The cost of Polish CDS is four basis points above South Korea’s, rated two levels higher at Moody’s Investors Service, and three basis points lower than neighboring euro-member Slovakia, the data show. The extra yield on Poland’s dollar bonds over Treasuries fell one basis point to 100 basis points, after reaching an five-year low last week, JPMorgan Chase & Co. indexes show.
Poland’s gross domestic product expanded 3.3 percent in the first three months of 2014 from the same period last year, accelerating for the fourth quarter running, the statistics office said May 15, a day after reporting inflation slowed to 0.3 percent in April.

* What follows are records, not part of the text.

-- ==== Sys2Proof/Laws/KeepsOps.lean ====
section
/-! SUPPORT. What the operations of `Machine/Ops.lean` keep. -/

namespace Sys2Proof.Laws.K

open Sys2Proof Sys2Proof.Machine Sys2Proof.Laws

theorem setR {pset : List Part} {z0 : State} {s : State} {a : Nat} {v : Word} (h_regs : Part.regs ∈ pset) (hk :
    Keeps pset z0 s) : Keeps pset z0 (Machine.setR s a v) := by
  unfold Machine.setR
  repeat' (first
    | with_reducible first
      | assumption
    | dsimp only | simp only [Keeps.lit_regs h_regs])

theorem putF {pset : List Part} {z0 : State} {s : State} {a : Nat} {hi : Nat} {lo : Nat} {v : Nat} (h_regs :
    Part.regs ∈ pset) (hk : Keeps pset z0 s) : Keeps pset z0 (Machine.putF s a hi lo v) := by
  unfold Machine.putF
  repeat' (first
    | with_reducible first
      | assumption | apply K.setR h_regs)

theorem putB {pset : List Part} {z0 : State} {s : State} {a : Nat} {i : Nat} {b : Bool} (h_regs : Part.regs ∈
    pset) (hk : Keeps pset z0 s) : Keeps pset z0 (Machine.putB s a i b) := by
  unfold Machine.putB
  repeat' (first
    | with_reducible first
      | assumption | apply K.setR h_regs)

theorem setR64 {pset : List Part} {z0 : State} {s : State} {a : Nat} {v : DWord} (h_regs : Part.regs ∈ pset) (hk :
    Keeps pset z0 s) : Keeps pset z0 (Machine.setR64 s a v) := by
  unfold Machine.setR64
  repeat' (first
    | with_reducible first
      | assumption | apply K.setR h_regs)

theorem satInc {pset : List Part} {z0 : State} {s : State} {a : Nat} (h_regs : Part.regs ∈ pset) (hk : Keeps pset
    z0 s) : Keeps pset z0 (Machine.satInc s a) := by
  unfold Machine.satInc
  repeat' (first
    | with_reducible first
      | assumption | apply K.setR h_regs | refine Keeps.ite (fun _ => ?_) (fun _ => ?_)
    | split)

theorem bumpN {pset : List Part} {z0 : State} {s : State} {a : Nat} {n : Nat} (h_cnts : Part.cnts ∈ pset) (hk :
    Keeps pset z0 s) : Keeps pset z0 (Machine.bumpN s a n) := by
  unfold Machine.bumpN
  repeat' (first
    | with_reducible first
      | assumption
    | dsimp only | simp only [Keeps.lit_cnts h_cnts])

theorem bump {pset : List Part} {z0 : State} {s : State} {a : Nat} (h_cnts : Part.cnts ∈ pset) (hk : Keeps pset z0
    s) : Keeps pset z0 (Machine.bump s a) := by
  unfold Machine.bump
  repeat' (first
    | with_reducible first
      | assumption | apply K.bumpN h_cnts)

theorem snapRange {pset : List Part} {z0 : State} {s : State} {lo : Nat} {hi : Nat} {clr : Bool} (h_cnts :
    Part.cnts ∈ pset) (h_snaps : Part.snaps ∈ pset) (hk : Keeps pset z0 s) : Keeps pset z0 (Machine.snapRange s lo hi
    clr) := by
  unfold Machine.snapRange
  repeat' (first
    | with_reducible first
      | assumption | refine Keeps.ite (fun _ => ?_) (fun _ => ?_) | refine Keeps.foldl (fun _ _ _ => ?_) ?_
      | refine Keeps.foldlFst (fun _ _ _ => ?_) ?_
    | intro _ _ | dsimp only | split | simp only [Keeps.lit_cnts_snaps h_cnts h_snaps])

theorem fresh {pset : List Part} {z0 s : State} (h_free : Part.free ∈ pset) (hk : Keeps pset z0 s) :
    Keeps pset z0 (Machine.fresh s).2 :=
  Keeps.used h_free hk

theorem wrB {pset : List Part} {z0 s : State} {a : Nat} {b : Byte} (h_mem : Part.mem ∈ pset) (hk : Keeps pset z0 s) :
    Keeps pset z0 (Machine.wrB s a b) :=
  Keeps.memory h_mem (memWrite_wf _ _ _) hk

theorem wrBytes {pset : List Part} {z0 s : State} {a : Nat} {l : List Byte} (h_mem : Part.mem ∈ pset) (hk : Keeps
    pset z0 s) :
    Keeps pset z0 (Machine.wrBytes s a l) := by
  induction l generalizing s a with
  | nil => exact hk
  | cons b r ih => exact ih (K.wrB h_mem hk)

theorem wrLE {pset : List Part} {z0 : State} {s : State} {a : Nat} {n : Nat} {v : Nat} (h_mem : Part.mem ∈ pset)
    (hk : Keeps pset z0 s) : Keeps pset z0 (Machine.wrLE s a n v) := by
  unfold Machine.wrLE
  repeat' (first
    | with_reducible first
      | assumption | apply K.wrBytes h_mem)

theorem emit {pset : List Part} {z0 s : State} {o : Out} (h_outs : Part.outs ∈ pset) (hk : Keeps pset z0 s) :
    Keeps pset z0 (Machine.emit s o) :=
  Keeps.ite (fun _ => hk) (fun _ => Keeps.logged h_outs hk)

theorem answer {pset : List Part} {z0 : State} {s : State} {v : Word} (h_resp : Part.resp ∈ pset) (hk : Keeps pset
    z0 s) : Keeps pset z0 (Machine.answer s v) := by
  unfold Machine.answer
  repeat' (first
    | with_reducible first
      | assumption
    | dsimp only | simp only [Keeps.lit_resp h_resp])

theorem answerErr {pset : List Part} {z0 : State} {s : State} (h_resp : Part.resp ∈ pset) (hk : Keeps pset z0 s) :
    Keeps pset z0 (Machine.answerErr s) := by
  unfold Machine.answerErr
  repeat' (first
    | with_reducible first
      | assumption | apply K.busErr h_resp
    | dsimp only | simp only [Keeps.lit_resp h_resp])

theorem raiseEvent {pset : List Part} {z0 : State} {s : State} {n : Nat} {l : Nat} (h_regs : Part.regs ∈ pset) (hk
    : Keeps pset z0 s) : Keeps pset z0 (Machine.raiseEvent s n l) := by
  unfold Machine.raiseEvent
  repeat' (first
    | with_reducible first
      | assumption | apply K.putB h_regs | refine Keeps.ite (fun _ => ?_) (fun _ => ?_)
    | split)

theorem msixDue {pset : List Part} {z0 : State} {s : State} {v : Nat} (h_regs : Part.regs ∈ pset) (h_outs :
    Part.outs ∈ pset) (hk : Keeps pset z0 s) : Keeps pset z0 (Machine.msixDue s v).1 := by
  unfold Machine.msixDue
  repeat' (first
    | with_reducible first
      | assumption | apply K.putB h_regs | apply K.emit h_outs | refine Keeps.ite (fun _ => ?_) (fun _ => ?_)
      | refine Keeps.iteFst (fun _ => ?_) (fun _ => ?_)
    | dsimp only | split)

theorem intcEdges {pset : List Part} {z0 : State} {s : State} (h_regs : Part.regs ∈ pset) (h_outs : Part.outs ∈
    pset) (h_intc : Part.intc ∈ pset) (hk : Keeps pset z0 s) : Keeps pset z0 (Machine.intcEdges s).1 := by
  unfold Machine.intcEdges
  repeat' (first
    | with_reducible first
      | assumption | apply K.putB h_regs | apply K.raiseEvent h_regs | apply K.msixDue h_regs h_outs
      | refine Keeps.foldl (fun _ _ _ => ?_) ?_ | refine Keeps.foldlFst (fun _ _ _ => ?_) ?_
    | intro _ _ | dsimp only | simp only [Keeps.lit_intc h_intc])

theorem intcRefresh {pset : List Part} {z0 : State} {s : State} (h_regs : Part.regs ∈ pset) (h_outs : Part.outs ∈
    pset) (h_intc : Part.intc ∈ pset) (hk : Keeps pset z0 s) : Keeps pset z0 (Machine.intcRefresh s) := by
  unfold Machine.intcRefresh
  repeat' (first
    | with_reducible first
      | assumption | apply K.putB h_regs | apply K.intcEdges h_regs h_outs h_intc
      | refine Keeps.ite (fun _ => ?_) (fun _ => ?_)
    | dsimp only | split | simp only [Keeps.lit_intc h_intc])

theorem setLine {pset : List Part} {z0 : State} {s : State} {n : Nat} {b : Bool} (h_regs : Part.regs ∈ pset)
    (h_outs : Part.outs ∈ pset) (h_intc : Part.intc ∈ pset) (hk : Keeps pset z0 s) : Keeps pset z0 (Machine.setLine s
    n b) := by
  unfold Machine.setLine
  repeat' (first
    | with_reducible first
      | assumption | apply K.intcRefresh h_regs h_outs h_intc | refine Keeps.ite (fun _ => ?_) (fun _ => ?_)
    | dsimp only | split | simp only [Keeps.lit_intc h_intc])

theorem updIrq {pset : List Part} {z0 : State} {s : State} {b : Nat} (h_regs : Part.regs ∈ pset) (h_outs :
    Part.outs ∈ pset) (h_intc : Part.intc ∈ pset) (hk : Keeps pset z0 s) : Keeps pset z0 (Machine.updIrq s b) := by
  unfold Machine.updIrq
  repeat' (first
    | with_reducible first
      | assumption | apply K.setLine h_regs h_outs h_intc | refine Keeps.foldl (fun _ _ _ => ?_) ?_
      | refine Keeps.foldlFst (fun _ _ _ => ?_) ?_
    | intro _ _ | dsimp only | split)

theorem raiseIrq {pset : List Part} {z0 : State} {s : State} {b : Nat} {i : Nat} (h_regs : Part.regs ∈ pset)
    (h_outs : Part.outs ∈ pset) (h_intc : Part.intc ∈ pset) (hk : Keeps pset z0 s) : Keeps pset z0 (Machine.raiseIrq s
    b i) := by
  unfold Machine.raiseIrq
  repeat' (first
    | with_reducible first
      | assumption | apply K.putB h_regs | apply K.updIrq h_regs h_outs h_intc)

theorem setRaw {pset : List Part} {z0 : State} {s : State} {b : Nat} {i : Nat} {v : Bool} (h_regs : Part.regs ∈
    pset) (h_outs : Part.outs ∈ pset) (h_intc : Part.intc ∈ pset) (hk : Keeps pset z0 s) : Keeps pset z0
    (Machine.setRaw s b i v) := by
  unfold Machine.setRaw
  repeat' (first
    | with_reducible first
      | assumption | apply K.putB h_regs | apply K.raiseIrq h_regs h_outs h_intc
      | refine Keeps.ite (fun _ => ?_) (fun _ => ?_)
    | dsimp only | split)

theorem msixRelease {pset : List Part} {z0 : State} {s : State} (h_regs : Part.regs ∈ pset) (h_outs : Part.outs ∈
    pset) (hk : Keeps pset z0 s) : Keeps pset z0 (Machine.msixRelease s) := by
  unfold Machine.msixRelease
  repeat' (first
    | with_reducible first
      | assumption | apply K.msixDue h_regs h_outs | refine Keeps.ite (fun _ => ?_) (fun _ => ?_)
      | refine Keeps.foldl (fun _ _ _ => ?_) ?_ | refine Keeps.foldlFst (fun _ _ _ => ?_) ?_
    | intro _ _ | dsimp only | split)

theorem recErr {pset : List Part} {z0 : State} {s : State} {b : Nat} {code : Nat} {m : Master} {a : Nat} {wnr :
    Bool} (h_regs : Part.regs ∈ pset) (h_outs : Part.outs ∈ pset) (h_intc : Part.intc ∈ pset) (hk : Keeps pset z0 s) :
    Keeps pset z0 (Machine.recErr s b code m a wnr) := by
  unfold Machine.recErr
  repeat' (first
    | with_reducible first
      | assumption | apply K.setR h_regs | apply K.putB h_regs | apply K.raiseIrq h_regs h_outs h_intc
      | refine Keeps.ite (fun _ => ?_) (fun _ => ?_)
    | dsimp only | split)

theorem deny {pset : List Part} {z0 : State} {s : State} {code : Nat} {m : Master} {a : Nat} {wnr : Bool} (h_regs
    : Part.regs ∈ pset) (h_outs : Part.outs ∈ pset) (h_intc : Part.intc ∈ pset) (hk : Keeps pset z0 s) : Keeps pset z0
    (Machine.deny s code m a wnr) := by
  unfold Machine.deny
  repeat' (first
    | with_reducible first
      | assumption | apply K.setR h_regs | apply K.satInc h_regs | apply K.raiseIrq h_regs h_outs h_intc
      | apply K.recErr h_regs h_outs h_intc
    | dsimp only)

theorem setPhase {pset : List Part} {z0 : State} {s : State} {p : Nat} (h_regs : Part.regs ∈ pset) (h_outs :
    Part.outs ∈ pset) (h_intc : Part.intc ∈ pset) (hk : Keeps pset z0 s) : Keeps pset z0 (Machine.setPhase s p) := by
  unfold Machine.setPhase
  repeat' (first
    | with_reducible first
      | assumption | apply K.putF h_regs | apply K.raiseIrq h_regs h_outs h_intc
      | refine Keeps.ite (fun _ => ?_) (fun _ => ?_)
    | split)

theorem setOwner {pset : List Part} {z0 : State} {s : State} {v : Nat} (h_regs : Part.regs ∈ pset) (h_outs :
    Part.outs ∈ pset) (h_intc : Part.intc ∈ pset) (hk : Keeps pset z0 s) : Keeps pset z0 (Machine.setOwner s v) := by
  unfold Machine.setOwner
  repeat' (first
    | with_reducible first
      | assumption | apply K.putF h_regs | apply K.raiseIrq h_regs h_outs h_intc
      | refine Keeps.ite (fun _ => ?_) (fun _ => ?_)
    | split)

end Sys2Proof.Laws.K
end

An overhaul of pensions this year reduced public debt relative to GDP as country pushes ahead with fully funding this year’s borrowing needs by the end of July.
“Increasing gross domestic product translates into fewer bond issues and easier debt management,” Jakub Taborowicz, who helps manage 24.5 billion zloty ($7.7 billion) at PZU TFI SA, Poland’s largest mutual fund, said by e-mail yesterday. “While low inflation reduces the risk of the debt losing value.”
The nation’s growth prospects may be hindered by slowing industrial production, which “may disappoint” after being hurt by ailing coal production and weaker trade with Russia and Ukraine, economists at ING Groep NV’s Polish unit, led by Rafal Benecki, wrote in a note yesterday.
Yields on Poland’s 10-year government bonds rose four basis points 3.84 percent, extending the spread over similar German bonds to 250 basis points. The zloty slipped less than 0.1 percent to 4.1906 against the euro at 10:51 a.m. in Warsaw, increasing this quarter’s loss to 0.6 percent.
Russia is being pulled into a new Cold War with the U.S. and its allies, who are using economic warfare reminiscent of the Soviet Union under Leonid Brezhnev, Russian Prime Minister Dmitry Medvedev said yesterday in an interview with Bloomberg Television. Russia has prepared a raft of retaliatory steps in response to potentially wider sanctions imposed by the U.S. and the European Union, Medvedev said.
Tusk is showing “strong leadership” and Poland has played a “central role” responding to the conflict in Ukraine, NATO Secretary General Anders Fogh Rasmussen said May 8.
“Poland’s recent initiatives to resolve the Ukraine crisis has won it friends and a place in the EU premier league of decision-making countries,” Standard Bank’s Ash said.